● Task objective:
From the listing below, pick out each line with the word "Fabric".

● Data excerpts:
..............................

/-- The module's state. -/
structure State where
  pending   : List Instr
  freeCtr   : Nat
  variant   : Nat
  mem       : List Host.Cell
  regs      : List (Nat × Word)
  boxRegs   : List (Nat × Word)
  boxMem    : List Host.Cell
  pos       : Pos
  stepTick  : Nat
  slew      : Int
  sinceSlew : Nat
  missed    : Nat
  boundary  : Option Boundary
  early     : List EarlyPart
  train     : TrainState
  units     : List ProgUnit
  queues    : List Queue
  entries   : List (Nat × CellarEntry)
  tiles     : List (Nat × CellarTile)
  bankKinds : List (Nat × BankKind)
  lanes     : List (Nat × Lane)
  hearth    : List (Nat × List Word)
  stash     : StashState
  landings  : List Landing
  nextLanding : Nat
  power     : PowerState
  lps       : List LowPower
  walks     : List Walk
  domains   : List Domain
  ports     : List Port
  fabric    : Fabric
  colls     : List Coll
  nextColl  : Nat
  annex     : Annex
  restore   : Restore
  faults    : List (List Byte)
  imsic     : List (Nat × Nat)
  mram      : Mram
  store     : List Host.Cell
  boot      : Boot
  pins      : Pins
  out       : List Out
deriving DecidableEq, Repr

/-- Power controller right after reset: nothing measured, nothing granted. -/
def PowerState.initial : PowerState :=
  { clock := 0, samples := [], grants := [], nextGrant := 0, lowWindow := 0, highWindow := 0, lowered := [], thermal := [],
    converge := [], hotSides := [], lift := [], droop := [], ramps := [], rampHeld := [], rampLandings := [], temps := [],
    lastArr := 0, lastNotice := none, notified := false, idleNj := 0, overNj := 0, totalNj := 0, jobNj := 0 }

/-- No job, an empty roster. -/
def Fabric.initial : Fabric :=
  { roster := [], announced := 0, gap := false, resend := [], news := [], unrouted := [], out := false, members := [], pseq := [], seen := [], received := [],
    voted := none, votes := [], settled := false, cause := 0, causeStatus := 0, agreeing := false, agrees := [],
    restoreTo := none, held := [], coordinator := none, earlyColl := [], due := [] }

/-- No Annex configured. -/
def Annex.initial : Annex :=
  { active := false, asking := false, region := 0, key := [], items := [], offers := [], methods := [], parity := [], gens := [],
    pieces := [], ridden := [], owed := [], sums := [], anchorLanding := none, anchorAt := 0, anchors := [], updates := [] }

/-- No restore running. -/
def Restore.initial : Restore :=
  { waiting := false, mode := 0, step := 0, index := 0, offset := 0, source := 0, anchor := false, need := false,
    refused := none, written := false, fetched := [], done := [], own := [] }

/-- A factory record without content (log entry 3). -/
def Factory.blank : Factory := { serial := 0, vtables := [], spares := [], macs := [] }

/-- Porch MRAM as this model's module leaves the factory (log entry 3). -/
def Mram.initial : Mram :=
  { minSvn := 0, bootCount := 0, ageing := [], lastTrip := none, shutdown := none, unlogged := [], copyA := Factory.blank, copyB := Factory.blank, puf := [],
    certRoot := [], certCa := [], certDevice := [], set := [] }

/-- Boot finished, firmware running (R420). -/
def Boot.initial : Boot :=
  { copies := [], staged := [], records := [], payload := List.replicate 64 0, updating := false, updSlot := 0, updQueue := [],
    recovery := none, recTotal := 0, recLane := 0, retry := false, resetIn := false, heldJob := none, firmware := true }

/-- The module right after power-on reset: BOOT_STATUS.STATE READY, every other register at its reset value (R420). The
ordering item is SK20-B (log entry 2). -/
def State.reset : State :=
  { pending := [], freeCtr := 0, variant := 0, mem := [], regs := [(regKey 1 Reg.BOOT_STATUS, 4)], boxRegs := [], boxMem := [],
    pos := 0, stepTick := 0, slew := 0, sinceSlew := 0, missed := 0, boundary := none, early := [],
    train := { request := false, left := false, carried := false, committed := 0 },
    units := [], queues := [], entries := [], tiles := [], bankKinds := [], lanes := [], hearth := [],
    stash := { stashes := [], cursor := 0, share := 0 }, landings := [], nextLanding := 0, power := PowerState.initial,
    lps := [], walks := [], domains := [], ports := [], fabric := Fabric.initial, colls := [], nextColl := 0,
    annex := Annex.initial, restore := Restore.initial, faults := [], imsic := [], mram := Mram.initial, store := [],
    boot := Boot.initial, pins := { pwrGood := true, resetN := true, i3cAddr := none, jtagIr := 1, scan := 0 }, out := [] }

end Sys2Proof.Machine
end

..............................

● Task result:
  fabric    : Fabric
def Fabric.initial : Fabric :=
    lps := [], walks := [], domains := [], ports := [], fabric := Fabric.initial, colls := [], nextColl := 0,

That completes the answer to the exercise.